Update – September 26th, 2023 – Sony has confirmed to Hackread.com that the company is aware of the claims made by the RANSOMEDVC ransomware group and is currently investigating them. The company has no further comment at this time.
It is essential to note that these claims by the RANSOMEDVC ransomware gang remain unverified at this point.

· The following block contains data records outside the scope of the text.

-- ==== Sys2Proof/Laws/State.lean ====
section
/-! SUPPORT. What each operation leaves alone of the state, one lemma per field, and what the answer of a command is. -/

namespace Sys2Proof.Machine


/-! ## `setWord` -/

@[simp] theorem State.setWord_mem (s : State) (k v : Nat) : (s.setWord k v).mem = s.mem := rfl
@[simp] theorem State.setWord_clk (s : State) (k v : Nat) : (s.setWord k v).clk = s.clk := rfl
@[simp] theorem State.setWord_evt (s : State) (k v : Nat) : (s.setWord k v).evt = s.evt := rfl
@[simp] theorem State.setWord_pwr (s : State) (k v : Nat) : (s.setWord k v).pwr = s.pwr := rfl
@[simp] theorem State.setWord_hoists (s : State) (k v : Nat) : (s.setWord k v).hoists = s.hoists := rfl
@[simp] theorem State.setWord_ctx (s : State) (k v : Nat) : (s.setWord k v).ctx = s.ctx := rfl
@[simp] theorem State.setWord_images (s : State) (k v : Nat) : (s.setWord k v).images = s.images := rfl
@[simp] theorem State.setWord_queues (s : State) (k v : Nat) : (s.setWord k v).queues = s.queues := rfl
@[simp] theorem State.setWord_ckus (s : State) (k v : Nat) : (s.setWord k v).ckus = s.ckus := rfl
@[simp] theorem State.setWord_marks (s : State) (k v : Nat) : (s.setWord k v).marks = s.marks := rfl
@[simp] theorem State.setWord_sampled (s : State) (k v : Nat) : (s.setWord k v).sampled = s.sampled := rfl
@[simp] theorem State.setWord_lin (s : State) (k v : Nat) : (s.setWord k v).lin = s.lin := rfl
@[simp] theorem State.setWord_map (s : State) (k v : Nat) : (s.setWord k v).map = s.map := rfl
@[simp] theorem State.setWord_sels (s : State) (k v : Nat) : (s.setWord k v).sels = s.sels := rfl
@[simp] theorem State.setWord_vox (s : State) (k v : Nat) : (s.setWord k v).vox = s.vox := rfl
@[simp] theorem State.setWord_pair (s : State) (k v : Nat) : (s.setWord k v).pair = s.pair := rfl
@[simp] theorem State.setWord_mbox (s : State) (k v : Nat) : (s.setWord k v).mbox = s.mbox := rfl
@[simp] theorem State.setWord_boot (s : State) (k v : Nat) : (s.setWord k v).boot = s.boot := rfl
@[simp] theorem State.setWord_rec_ (s : State) (k v : Nat) : (s.setWord k v).rec_ = s.rec_ := rfl
@[simp] theorem State.setWord_hal (s : State) (k v : Nat) : (s.setWord k v).hal = s.hal := rfl
@[simp] theorem State.setWord_tally (s : State) (k v : Nat) : (s.setWord k v).tally = s.tally := rfl
@[simp] theorem State.setWord_offered (s : State) (k v : Nat) : (s.setWord k v).offered = s.offered := rfl
@[simp] theorem State.setWord_pins (s : State) (k v : Nat) : (s.setWord k v).pins = s.pins := rfl
@[simp] theorem State.setWord_out (s : State) (k v : Nat) : (s.setWord k v).out = s.out := rfl
@[simp] theorem State.setWord_free (s : State) (k v : Nat) : (s.setWord k v).free = s.free := rfl
@[simp] theorem State.setWord_pending (s : State) (k v : Nat) : (s.setWord k v).pending = s.pending := rfl
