theorem witness_DiscoveryFollowsMessages :
    (∃ s : State, s.InTables ∧ s.cfg F.LIN_DISC_CFG_HAIL_PER ≤ s.lin.hail)
    ∧ (∃ s : State, s.InTables ∧ s.lin.hail < s.cfg F.LIN_DISC_CFG_HAIL_PER)
    ∧ (∃ s : State, ∃ k : Fin 64, ∃ m : DiscMsg, s.InTables ∧ s.on (F.LIN_DISC_CTRL_EN k.val) = true
        ∧ s.quarantined (.line k) = false ∧ m.bad = false ∧ (s.peer (.line k)).msgs < s.cfg (F.HAL_VIOL_CFG_RATE 0)
        ∧ m.w1.toNat ≠ s.burgee ∧ m.ty = 1
        ∧ (s.get (F.LIN_DISC_STATE_STATE k.val) = Disc.absent ∨ s.get (F.LIN_DISC_STATE_STATE k.val) = Disc.lost))
    ∧ (∃ s : State, ∃ k : Fin 64, ∃ m : DiscMsg, s.InTables ∧ s.on (F.LIN_DISC_CTRL_EN k.val) = true
        ∧ s.quarantined (.line k) = false ∧ m.bad = false ∧ (s.peer (.line k)).msgs < s.cfg (F.HAL_VIOL_CFG_RATE 0)
        ∧ m.w1.toNat ≠ s.burgee ∧ m.ty = 1 ∧ s.get (F.LIN_DISC_STATE_STATE k.val) = Disc.paired)
    ∧ (∃ s : State, ∃ k : Fin 64, ∃ m : DiscMsg, s.InTables ∧ s.on (F.LIN_DISC_CTRL_EN k.val) = true
        ∧ s.quarantined (.line k) = false ∧ m.bad = false ∧ (s.peer (.line k)).msgs < s.cfg (F.HAL_VIOL_CFG_RATE 0)
        ∧ m.w1.toNat ≠ s.burgee ∧ m.ty = 2 ∧ (s.disc k.val).seq = some m.echoSeq
        ∧ m.echoPort = s.cfg (F.LIN_DISC_CTRL_PORT k.val) ∧ s.get (F.LIN_DISC_STATE_STATE k.val) = Disc.seen)
    ∧ (∃ s : State, ∃ k : Fin 64, ∃ m : DiscMsg, s.InTables ∧ s.on (F.LIN_DISC_CTRL_EN k.val) = true
        ∧ s.quarantined (.line k) = false ∧ m.bad = false ∧ (s.peer (.line k)).msgs < s.cfg (F.HAL_VIOL_CFG_RATE 0)
        ∧ m.w1.toNat ≠ s.burgee ∧ m.ty = 2 ∧ s.discEchoes k.val m = false)
    ∧ (∃ s : State, ∃ k : Fin 64, ∃ m : DiscMsg, s.InTables ∧ s.on (F.LIN_DISC_CTRL_EN k.val) = true
        ∧ s.quarantined (.line k) = false ∧ m.bad = false ∧ (s.peer (.line k)).msgs < s.cfg (F.HAL_VIOL_CFG_RATE 0)
        ∧ m.w1.toNat ≠ s.burgee ∧ m.ty = 3 ∧ s.get (F.LIN_DISC_STATE_STATE k.val) = Disc.paired)
    ∧ (∃ s : State, ∃ k : Fin 64, ∃ m : DiscMsg, s.InTables ∧ s.on (F.LIN_DISC_CTRL_EN k.val) = true
        ∧ s.quarantined (.line k) = false ∧ m.bad = false ∧ (s.peer (.line k)).msgs < s.cfg (F.HAL_VIOL_CFG_RATE 0)
        ∧ m.w1.toNat ≠ s.burgee ∧ m.ty = 3 ∧ s.get (F.LIN_DISC_STATE_STATE k.val) ≠ Disc.paired)
    ∧ (∃ s : State, ∃ k : Fin 64, ∃ m : DiscMsg, ∃ c : Instr, s.InTables ∧ s.on (F.LIN_DISC_CTRL_EN k.val) = true
        ∧ s.quarantined (.line k) = false ∧ m.bad = true ∧ (c = .lineHail k m ∧ m.ty ≠ 2
        ∧ m.ty ≠ 3 ∨ c = .lineAnsweringPennant k m ∧ m.ty = 2 ∨ c = .negativeAnsweringPennant k m ∧ m.ty = 3))
    ∧ (∃ s : State, ∃ k : Fin 64, ∃ m : DiscMsg, ∃ c : Instr, s.InTables ∧ s.quarantined (.line k) = true ∧ c ∈ [.lineHail k m,
        .lineAnsweringPennant k m, .negativeAnsweringPennant k m])
    ∧ (∃ s : State, ∃ k : Fin 64, s.InTables ∧ 3 * s.cfg F.LIN_DISC_CFG_HAIL_PER ≤ (s.disc k.val).silent
        ∧ (s.get (F.LIN_DISC_STATE_STATE k.val) = Disc.seen ∨ s.get (F.LIN_DISC_STATE_STATE k.val) = Disc.paired))
    ∧ (∃ s : State, ∃ k : Fin 64, s.InTables ∧ (s.disc k.val).silent < 3 * s.cfg F.LIN_DISC_CFG_HAIL_PER) :=
  ⟨⟨{ dev [(F.LIN_DISC_CTRL_EN 63, 1), (F.LIN_DISC_CTRL_PORT 63, 9), (F.LIN_DISC_CTRL_EN 0, 1)] with lin := { hail := 128 } },
      by decide⟩,
   ⟨State.reset, by decide⟩,
   ⟨dev [(F.LIN_DISC_CTRL_EN 63, 1), (F.LIN_DISC_CTRL_PORT 63, 9), (F.LIN_DISC_STATE_STATE 63, 0), (F.LIN_DISC_BURGEE 63, 5)],
       63, discMsg 0x101000300040000 0x5 0x0, by decide +kernel⟩,
   ⟨dev [(F.LIN_DISC_CTRL_EN 63, 1), (F.LIN_DISC_CTRL_PORT 63, 9), (F.LIN_DISC_STATE_STATE 63, 2), (F.LIN_DISC_BURGEE 63, 5)],
       63, discMsg 0x101000300040000 0x5 0x0, by decide +kernel⟩,
   ⟨{ dev [(F.LIN_DISC_CTRL_EN 63, 1), (F.LIN_DISC_CTRL_PORT 63, 9), (F.LIN_DISC_STATE_STATE 63, 1), (F.LIN_DISC_BURGEE 63, 5)] with lin := { discs := [{ num := 63, seq := some 7, silent := 4 }] } }, 63, discMsg 0x201000300040000 0x4d 0x70009, by decide +kernel⟩,
   ⟨{ dev [(F.LIN_DISC_CTRL_EN 63, 1), (F.LIN_DISC_CTRL_PORT 63, 9), (F.LIN_DISC_STATE_STATE 63, 1), (F.LIN_DISC_BURGEE 63, 5)] with lin := { discs := [{ num := 63, seq := some 7, silent := 4 }] } }, 63, discMsg 0x201000300040000 0x4d 0x80009, by decide +kernel⟩,
   ⟨dev [(F.LIN_DISC_CTRL_EN 63, 1), (F.LIN_DISC_CTRL_PORT 63, 9), (F.LIN_DISC_STATE_STATE 63, 2), (F.LIN_DISC_BURGEE 63, 5)],
       63, discMsg 0x301000300040000 0x4d 0x70009, by decide +kernel⟩,
   ⟨dev [(F.LIN_DISC_CTRL_EN 63, 1), (F.LIN_DISC_CTRL_PORT 63, 9), (F.LIN_DISC_STATE_STATE 63, 1), (F.LIN_DISC_BURGEE 63, 5)],
       63, discMsg 0x301000300040000 0x4d 0x70009, by decide +kernel⟩,
   ⟨dev [(F.LIN_DISC_CTRL_EN 63, 1), (F.LIN_DISC_CTRL_PORT 63, 9), (F.LIN_DISC_STATE_STATE 63, 1), (F.LIN_DISC_BURGEE 63, 5)],
       63, discMsg 0x101000300040001 0x5 0x0, Instr.lineHail 63 (discMsg 0x101000300040001 0x5 0x0), by decide +kernel⟩,
   ⟨{ dev [(F.LIN_DISC_CTRL_EN 63, 1), (F.LIN_DISC_CTRL_PORT 63, 9)] with hal := { peers := [{ who := .line 63, ends := some 9 }] } }, 63, discMsg 0x101000300040000 0x5 0x0, Instr.lineHail 63 (discMsg 0x101000300040000 0x5 0x0), ⟨by decide, by decide, .head _⟩⟩,
   ⟨{ dev [(F.LIN_DISC_CTRL_EN 63, 1), (F.LIN_DISC_CTRL_PORT 63, 9), (F.LIN_DISC_STATE_STATE 63, 1), (F.LIN_DISC_BURGEE 63, 5)] with lin := { discs := [{ num := 63, silent := 384 }] } }, 63, by decide⟩,
   ⟨State.reset, 63, by decide⟩⟩
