-- ==== Sys2Proof/Machine/Container.lean ====
section
/-! DEFINITION. The container format: HSER and HPAR (spec/45_container.md). -/

namespace Sys2Proof.Machine

/-- `valid_bits_in_last_byte` of a payload of `total` bits, `((total - 1) mod 8) + 1` (R178, R194), written with a
free value where total is 0, for which `total - 1` is no non-negative integer (R12; notes/assumptions/8.md). -/
def validBits (s : State) : Res (BitVec 8) :=
  if s.work.tbits = 0 then .ok (Config.freeBits .vbits 8 s.draws 0) s.countDraw
  else .ok (BitVec.ofNat 8 ((s.work.tbits.toNat - 1) % 8 + 1)) s

/-- The three registers HSER computes before it writes the header (R191 to R194). -/
def headerRegs (s : State) : Res Unit :=
  (putWork (s.work.setScount (BitVec.ofNat 32 (distinctSymbols s.work))) s).bind fun _ s1 =>
  (store .tbits 64 (bitSum s1.work) s1).bind fun tbits s2 =>
  (putWork (s2.work.setTbits tbits) s2).bind fun _ s3 =>
  (validBits s3).bind fun vbits s4 =>
  putWork (s4.work.setVbits vbits) s4

/-- One turn of HSER's loop over the Symbols: the pair of a Symbol with nonzero frequency (R191, R192). The loop
writes no entry of FREQ, so the rows are those of its beginning. -/
def putPair (row : Byte × Word) (s : State) : Res Unit :=
  if row.2 = 0 then .ok () s
  else (putOut row.1 s).bind fun _ s1 => putOutN 8 row.2.toNat s1

/-- HSER, serialize the header (R191). SCAN is left at 256, the end of its range (R24; notes/assumptions/10.md). -/
def hser (s : State) : Res Unit :=
  (headerRegs s).bind fun _ s1 =>
  (putOutN 4 s1.work.scount.toNat s1).bind fun _ s2 =>
  (forEach s2.work.freqRows putPair s2).bind fun _ s3 =>
  (putOut s3.work.vbits s3).bind fun _ s4 =>
  (putOutN 8 s4.work.tbits.toNat s4).bind fun _ s5 =>
  putWork (s5.work.setScan 256) s5

/-- HSER (R191). -/
def execHser (s : State) : Host.Outcome State Fault Refusal := settle 0x18 (hser s) afterHser

/-- One turn of HPAR's loop over the pairs (R196, R198): the k-th pair is a table write. -/
def getPair (k : Nat) (s : State) : Res Unit :=
  (getIn (4 + 9 * k) s).bind fun b s1 =>
  (memReadIn 8 (5 + 9 * k) s1).bind fun v s2 =>
  putWork (s2.work.setFreq b (BitVec.ofNat 64 v)) s2

/-- The payload bits `P` payload bytes can supply (R199). -/
def availBits (p vbits : Nat) : Nat := if p = 0 then 0 else 8 * (p - 1) + vbits

/-- HPAR's checks of `valid_bits_in_last_byte` and `total_bit_count`, behind `n` pairs (R196, R199, R200). -/
def parseBits (n : Nat) (s : State) : Res Unit :=
  (getIn (4 + 9 * n) s).bind fun vbits s1 =>
  (putWork (s1.work.setVbits vbits) s1).bind fun _ s2 =>
  if vbits.toNat < 1 ∨ 8 < vbits.toNat then .raise .malValid s2
  else
    (memReadIn 8 (5 + 9 * n) s2).bind fun tbits s3 =>
    (putWork ((s3.work.setTbits (BitVec.ofNat 64 tbits)).setPbase (BitVec.ofNat 64 (Config.hdrLen n))) s3).bind
      fun _ s4 =>
    if availBits (s4.inLen.toNat - Config.hdrLen n) vbits.toNat < tbits then .raise .malTotal s4 else .ok () s4

/-- HPAR's pairs and what follows them, after the count `n` is known to be legal (R196, R201, R204). -/
def parsePairs (n : Nat) (s : State) : Res Unit :=
  if s.inLen.toNat < Config.hdrLen n then .raise .truncPairs s
  else
    (forEach (List.range n) getPair s).bind fun _ s1 =>
    if 2 ^ 64 ≤ freqSum s1.work then .raise .malSum s1 else parseBits n s1

/-- HPAR, parse and check the header (R196); `symbol_count` is read as a signed value (R197). -/
def hpar (s : State) : Res Unit :=
  if s.inLen.toNat < 4 then .raise .truncCount s
  else
    (memReadIn 4 0 s).bind fun v s1 =>
    (putWork (s1.work.setScount (BitVec.ofNat 32 v)) s1).bind fun _ s2 =>
    if s2.work.scount.toInt < 0 ∨ 256 < s2.work.scount.toInt then .raise .malCount s2
    else parsePairs s2.work.scount.toNat s2

/-- HPAR (R196). -/
def execHpar (s : State) : Host.Outcome State Fault Refusal := settle 0x1C (hpar s) afterHpar

end Sys2Proof.Machine
end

The infamous RANSOMEDVC ransomware group claimed to have successfully breached Sony Group Corporation, the Japanese multinational conglomerate giant. This claim was made through listings on both its clearnet and dark web platforms, where the group declared its complete infiltration of all Sony systems.
The ransomware group proclaimed that it had “successfully compromised all of Sony’s systems.” Distinct from the typical ransomware approach of locking the victim’s system, disrupting IT operations, and demanding a ransom for the decryption key, the RANSOMEDVC ransomware group has taken a different method. Instead of ransom demands, the group has declared its intention to monetize the stolen data, citing Sony’s alleged reluctance to comply with their demands.
An analysis of the sample data published by RANSOMEDVC on its websites reveals limited insights. Among the leaked files are a PowerPoint Presentation purportedly from Sony’s Quality Assurance Division, internal screenshots displaying what seems to be a Sony workstation, Java files, and more.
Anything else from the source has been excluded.